Title | 3D Die-Stacking: Challenges and Opportunities for Computer Architecture |
Author | *Gabriel H. Loh (Advanced Micro Devices, U.S.A.) |
Page | p. 355 |
Abstract | Three-dimensional die-stacking technologies are rapidly maturing, with intense research and development happening in the areas of manufacturing, EDA/CAD, test and yield improvement. The computer architecture research area is also starting to show great interest in 3D technology, and there are many opportunities and challenges. A first obvious direction for 3D integration is the incorporation of memory technologies alongside the processor. Even for this seemingly simple approach, many research and practical questions remain open.

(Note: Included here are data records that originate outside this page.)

-- ==== Sys2Proof/Machine/Hbm.lean ====
section
/-! DEFINITION. The channel controllers and the regulation of requests (16_external_memory_and_regulation.md, R692 to
R725), slice retention (04, R157, R158), the scrubber and the bushel's leak (18, R783 to
R794). -/

namespace Sys2Proof.Machine

/-! ### Grants (R694, R695, R712, R715) -/

/-- A latency measured for a class with a target (R715). How long a request took the model does not time: the number of
nanoseconds is a free value (log 17). Nothing is measured during refresh-only (R717). -/
def State.measure (s : State) (r : HReq) : State :=
  if s.on F.PWR_STATUS_HBM_REFRESH_ONLY || decide (4 ≤ r.cls) || s.fld (F.RGN_LAT_TARGET_TARGET r.region r.cls) == 0 then s
  else
    let (v, t) := s.draw
    t.modChan r.chan fun c => { c with latSum := smMod c.latSum 0 r.cls (· + v.toNat % 2 ^ 20)
                                       latCount := smMod c.latCount 0 r.cls (· + 1) }

/-- The controller grants the entry of highest priority, the oldest among equals: a write-back is merged into HBM, a read
is on its way to the slice. -/
def State.grant (s : State) (ch : Nat) (r : HReq) : State :=
  let n := r.region
  let p := s.reqPriority r
  let part := if r.write then partialSectors (r.data.map (·.1)) else 0
  let t := (s.when (decide (p < s.fullPriority r)) fun u => u.countSat (F.RGN_DLY_BUDGET_DELAYED_BUDGET n r.cls)).when (p == 3)
    fun u => u.countSat (F.RGN_URGENT_URGENT n)
  let t := (t.countMod (F.HBM_CH_RMW_RMW (ch / 16) (ch % 16)) part).chargeBeats n ch r.cls (popCount4 r.sectors + part)
  let t := if r.write then
      ({ t with hbm := hbmMerge t.hbm r, hreqs := t.hreqs.filter fun q => q.id != r.id } : State).measure r
    else t.modReq r.id fun q => { q with granted := true }
  t.noteQueue ch

/-- HBM_GRANT: nothing is granted while refresh-only holds the channel, and what waits is counted as held (R112). -/
def execHbmGrant (channel : Fin 128) (s : State) : Host.Outcome State Fault Refusal :=
  let ch := channel.val
  if s.chanHeld ch then
    done (overList (s.hreqs.filter fun r => r.chan == ch && !r.granted) s fun u r => u.countHeld r false)
  else if !s.stackReady ch then done s
  else
    let t := s.injectAll ch
    match t.bestOf (t.hreqs.filter fun r => r.chan == ch && r.injected && !r.granted) with
    | none => done t
    | some r => done ((t.grant ch r).injectAll ch)

/-- Fetched sectors reach their home slice (R608, R609): the line is filled, over what has been written in it. -/
def execHbmReadComplete (id : Nat) (s : State) : Host.Outcome State Fault Refusal :=
  match s.hreqs.find? fun r => r.id == id && r.granted && !r.write with
  | none => done s
  | some r =>
    let i := sliceOfChannel r.chan
    let t := { s with hreqs := s.hreqs.filter fun q => q.id != id }
    let l := ((t.slice i).home r.line).fill (t.hbmView r.chan) (hbmKey r.chan r.addr) r.sectors
    let u := if t.cacheWays i = 0 then t.modSlice i fun sl => sl.put l else t.putLine r.region i r.cls l
    done (u.measure r)

/-- A per-bank refresh is issued between grants (R696). It leaves every stored bit and every register as it was. -/
def execHbmRefresh (_channel : Fin 128) (_bank : Fin 64) (s : State) : Host.Outcome State Fault Refusal := done s

/-! ### Budget windows (R706, R715, R716) -/

/-- L after a window whose mean was m (R715): floor((m − L) / 8) is rounded down, below zero too. -/
def nextLatency (l m : Nat) : Nat := ((l : Int) + ((m : Int) - (l : Int)) / 8).toNat

/-- The end of a window at one channel for one class of its region. -/
def State.closeClass (s : State) (n ch cls : Nat) : State :=
  let c := s.chan ch
  let t := 10 * s.fld (F.RGN_LAT_TARGET_TARGET n cls)
  let k := smGet c.latCount 0 cls
  if t = 0 ∨ s.on F.PWR_STATUS_HBM_REFRESH_ONLY then s
  else
    let l := if k = 0 then smGet c.lat 0 cls else nextLatency (smGet c.lat 0 cls) (roundOpen (smGet c.latSum 0 cls) k)
    let boosted := if 3 * t < 4 * l then true else if 2 * l < t then false else c.boosted.contains cls
    s.modChan ch fun c => { c with
      lat := smPut c.lat cls l
      boosted := if boosted then insertNat c.boosted cls else eraseNat c.boosted cls }

/-- Region n's counters after a window: BOOST_WINDOWS and LAT_AVG (R722, R726). -/
def State.closeRegion (s : State) (n : Nat) : State :=
  let chs := (s.slicesOf n).flatMap fun i => [channelOfSlice i, channelOfSlice i + 1]
  overList [0, 1, 2, 3] s fun t cls =>
    if t.fld (F.RGN_LAT_TARGET_TARGET n cls) = 0 then t
    else
      let u := overList chs t fun v ch => v.closeClass n ch cls
      let v := u.setFld (F.RGN_DLY_LAT_LAT_AVG n cls)
        (min ((chs.map fun ch => smGet (u.chan ch).lat 0 cls).foldl max 0) 0xFFFFF)
      if chs.any fun ch => (v.chan ch).boosted.contains cls then v.countSat (F.RGN_DLY_BOOST_BOOST_WINDOWS n cls) else v

/-- Whether back-pressure held an injection port of region n in the microsecond that ends (DYN_STALL): a free bit, for a
region in which a packet has not got into the plane in full. -/
def State.noteStall (s : State) (n : Nat) : State :=
  if s.settle.net.any fun p => p.region == n && (p.place == .source || (p.place == .plane && p.entered < p.flits)) then
    let (v, t) := s.draw
    t.countMod (F.DYN_STALL_STALL_US n) (bit (v.getLsbD 0))
  else s

/-- A 1 µs window ends (R706): latency averages and boosts are updated, and every counter of every point starts at 0. -/
def execBudgetWindow (s : State) : Host.Outcome State Fault Refusal :=
  if !s.power.halves then done s
  else
    let live := (List.range 32).filter fun n => s.rgnState n != rFREE && s.rgnState n != rCONFIGURING
    let t := overList live (overList live s State.closeRegion) State.noteStall
    done { t with
      stops := []
      chans := t.chans.map fun e => (e.1, { e.2 with used := [], latSum := [], latCount := [] }) }

/-! ### Slice retention (R157, R158) -/

/-- The slice has a request: a packet for it, or one of its channels' requests. -/
def State.sliceBusy (s : State) (i : Nat) : Bool :=
  s.net.any (fun p => p.dst == .slice i) || s.hreqs.any fun r => sliceOfChannel r.chan == i

/-- A slice enters retention: its region's islands are all gated and it has no request. -/
def execSliceRetentionEntry (slice : Fin 64) (s : State) : Host.Outcome State Fault Refusal :=
  match s.ownerOf (tileOfSlice slice) with
  | none => done s
  | some n =>
    if s.power.halves && !s.sliceBusy slice && ((s.islandsOf n).all fun i => !s.bitAt F.CLK_ISLAND_POWERED i) then
      done (s.raise (F.MSL_STATE_RETENTION slice))
    else done s

/-- A slice leaves retention for a request. -/
def execSliceRetentionExit (slice : Fin 64) (s : State) : Host.Outcome State Fault Refusal :=
  done (s.lower (F.MSL_STATE_RETENTION slice))

/-! ### The scrubber (R787 to R793) -/

/-- The slice is scrubbed (R787, R793). -/
def State.scrubbed (s : State) (i n : Nat) : Bool :=
  let st := s.rgnState n
  let ch := channelOfSlice i
  (st == rREADY || st == rRUNNING || st == rDRAINING || st == rFAULTED) && !s.sliceFenced i && s.stackReady ch

/-- A sweep that ends: SWEEP_LATE when it took longer than 110 % of its period (R792). -/
def State.sweepEnd (s : State) (i start : Nat) : State :=
  let period := s.fld (F.MSL_SCRUB_CTRL_SWEEP_MIN i) * 60 * 16384000
  s.when (decide (11 * period < 10 * ((s.time + 2 ^ 48 - start) % 2 ^ 48))) fun t => t.countSat (F.MSL_SCRUB_HBM_SWEEP_LATE i)

/-- The first word of a line frame of a pinned way that has been written and is not poisoned; its remapped sectors stand in
the spare store (R798). -/
def State.firstWord (s : State) (i lo : Nat) : Option Nat :=
  let m := (s.slice i).sram
  let sp := s.spares i
  ((List.range 16).map (lo / 8 + ·)).find? fun w =>
    let k := cellOf sp (8 * w) / 8
    (m.bytes.any fun e => e.1 / 8 == k) && !m.poisoned k

/-- The error at a line frame of the SRAM (R787, R791). Which word of the frame it hits the command does not say: the
first that is scrubbed and not poisoned (log 18). In the cache ways the frame's line is the one of its set in that place
of the order of use (log 16). -/
def State.scrubSram (s : State) (n i pos : Nat) (e : MemError) : State :=
  let ways := s.fld (F.MSL_STATE_PIN_WAYS i)
  let way := pos / 2048
  if (match e with | .tag _ | .tags => true | _ => false) then s.tagError n i true e
  else if way < ways then
    match s.firstWord i (128 * pos) with
    | none => s
    | some w =>
      let (v, t) := s.draw
      let base : IntegError :=
        { cls := 1, kind := kSliceSram, unit := i, region := some n, addr := 8 * w, scrub := true, syndrome := v.toNat % 256 }
      match e with
      | .dataBit _ => t.sliceCe i base
      | .checkBit _ => t.sliceCe i { base with cls := 2 }
      | .double syn =>
        (t.sliceUe i { base with cls := 4, syndrome := syn.toNat }).modSlice i fun x =>
          { x with sram := { x.sram with poison := insertNat x.sram.poison (s.cell i (8 * w) / 8) } }
      | _ => s
  else
    match ((s.slice i).lines.filter fun l => setOf l.line == pos % 2048)[way - ways]? with
    | none => s
    | some l =>
      match (l.data.map fun b => b.1 / 8).find? fun w => !l.poison.contains w with
      | none => s
      | some w =>
        let t := s.lineError n i l.line (8 * w) true e
        let order := (s.slice i).lines.map (·.line)
        t.modSlice i fun sl => { sl with lines := order.filterMap fun k => sl.find k }

/-- The error at an HBM line (R791): the sector's CE rewrites it as it was; a UE poisons its four words. -/
def State.scrubHbm (s : State) (n i pos : Nat) (e : MemError) : State :=
  let ch := channelOfSlice i + pos % 2
  let key := hbmKey ch (pos / 2 * 128)
  let (v, t) := (s.chargeBeats n ch cSCRUB 4).draw
  let base : IntegError :=
    { cls := 1, kind := kHbm, unit := ch, region := some n, addr := pos / 2 * 128, scrub := true, syndrome := v.toNat % 256 }
  let old := (List.range 4).any fun k => s.hbm.poisoned (key / 8 + k)
  match e with
  | .none => s.chargeBeats n ch cSCRUB 4
  | .dataBit _ => if old then t else t.sliceCe i base
  | .checkBit _ => if old then t else t.sliceCe i { base with cls := 2 }
  | .double syn =>
    if old then t
    else
      let u := t.sliceUe i { base with cls := 4, syndrome := syn.toNat }
      { u with hbm := { u.hbm with poison := (List.range 4).foldl (fun p k => insertNat p (key / 8 + k)) u.hbm.poison } }
  | _ => s.chargeBeats n ch cSCRUB 4

/-- A scrub step: the scrubber visits its next line frame, or its next HBM line, and its position moves on. -/
def execScrubStep (slice : Fin 64) (hbm : Bool) (e : MemError) (s : State) : Host.Outcome State Fault Refusal :=
  let i := slice.val
  match s.ownerOf (tileOfSlice i) with
  | none => done s
  | some n =>
    if !s.scrubbed i n then done s
    else if hbm then
      if !s.on (F.MSL_SCRUB_CTRL_HBM_EN i) then done s
      else
        let pos := s.fld (F.MSL_SCRUB_HBM_POS_POSITION i)
        let t := s.scrubHbm n i pos e
        if pos + 1 < 25165824 then done (t.setFld (F.MSL_SCRUB_HBM_POS_POSITION i) (pos + 1))
        else
          done ((((t.setFld (F.MSL_SCRUB_HBM_POS_POSITION i) 0).countSat (F.MSL_SCRUB_HBM_SWEEPS i)).sweepEnd i
            (s.slice i).sweepHbm).modSlice i fun sl => { sl with sweepHbm := s.time })
    else
      let pos := s.fld (F.MSL_SCRUB_SRAM_POSITION i)
      let t := s.scrubSram n i pos e
      if pos + 1 < 49152 then done (t.setFld (F.MSL_SCRUB_SRAM_POSITION i) (pos + 1))
      else
        done ((((t.setFld (F.MSL_SCRUB_SRAM_POSITION i) 0).countSat (F.MSL_SCRUB_SRAM_SWEEPS i)).sweepEnd i
          (s.slice i).sweepSram).modSlice i fun sl => { sl with sweepSram := s.time })

/-- A leak of slice i's bushel (R784): COUNT goes down by 1 unless it is 0. -/
def execBushelLeak (slice : Fin 64) (s : State) : Host.Outcome State Fault Refusal :=
  done (s.setFld (F.MSL_BUSHEL_COUNT slice) (s.fld (F.MSL_BUSHEL_COUNT slice) - 1))

end Sys2Proof.Machine
end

The large number of through-silicon vias can provide a high-bandwidth die-stacked memory interface, and there are many options for how this bandwidth may be utilized, such as providing many independent channels, very wide channels, more sophisticated command interfaces, etc. Modern high-performance processor microarchitectures have been designed to cope with a relatively low-bandwidth, high-latency memory interface, employing techniques such as speculative execution, out-of-order execution, hardware prefetching, etc. In a system employing die-stacked memories, such aggressive (and power hungry!) techniques may not be necessary, or at least could be significantly scaled back. There are many research opportunities for better optimizing processor pipelines to match the bandwidth of stacked memories, possibly even to the point of designing entirely new microarchitectures. Beyond the stacking of memory on processors, 3D integration also introduces the opportunity for new compute organizations. In particular, conventional commodity processors can be combined with a variety of specialized accelerators and application-specific processing or other circuitry. Conventional co-processor organizations employ coarse task partitioning due to the relatively limited bandwidth between a host processor and the co-processor; fine-grained task partitioning requires frequent communications which would eliminate performance benefits. 3D stacking can allow very tight cooperation between the processor and ASICs, reconfigurable logic/FPGAs, or any variety of custom-built accelerators (e.g., for signal processing, analog computing, machine learning, string matching/pattern recognition). All of these approaches lead to new and exciting compute platforms with the potential to greatly increase performance as well as performance-per-Watt. |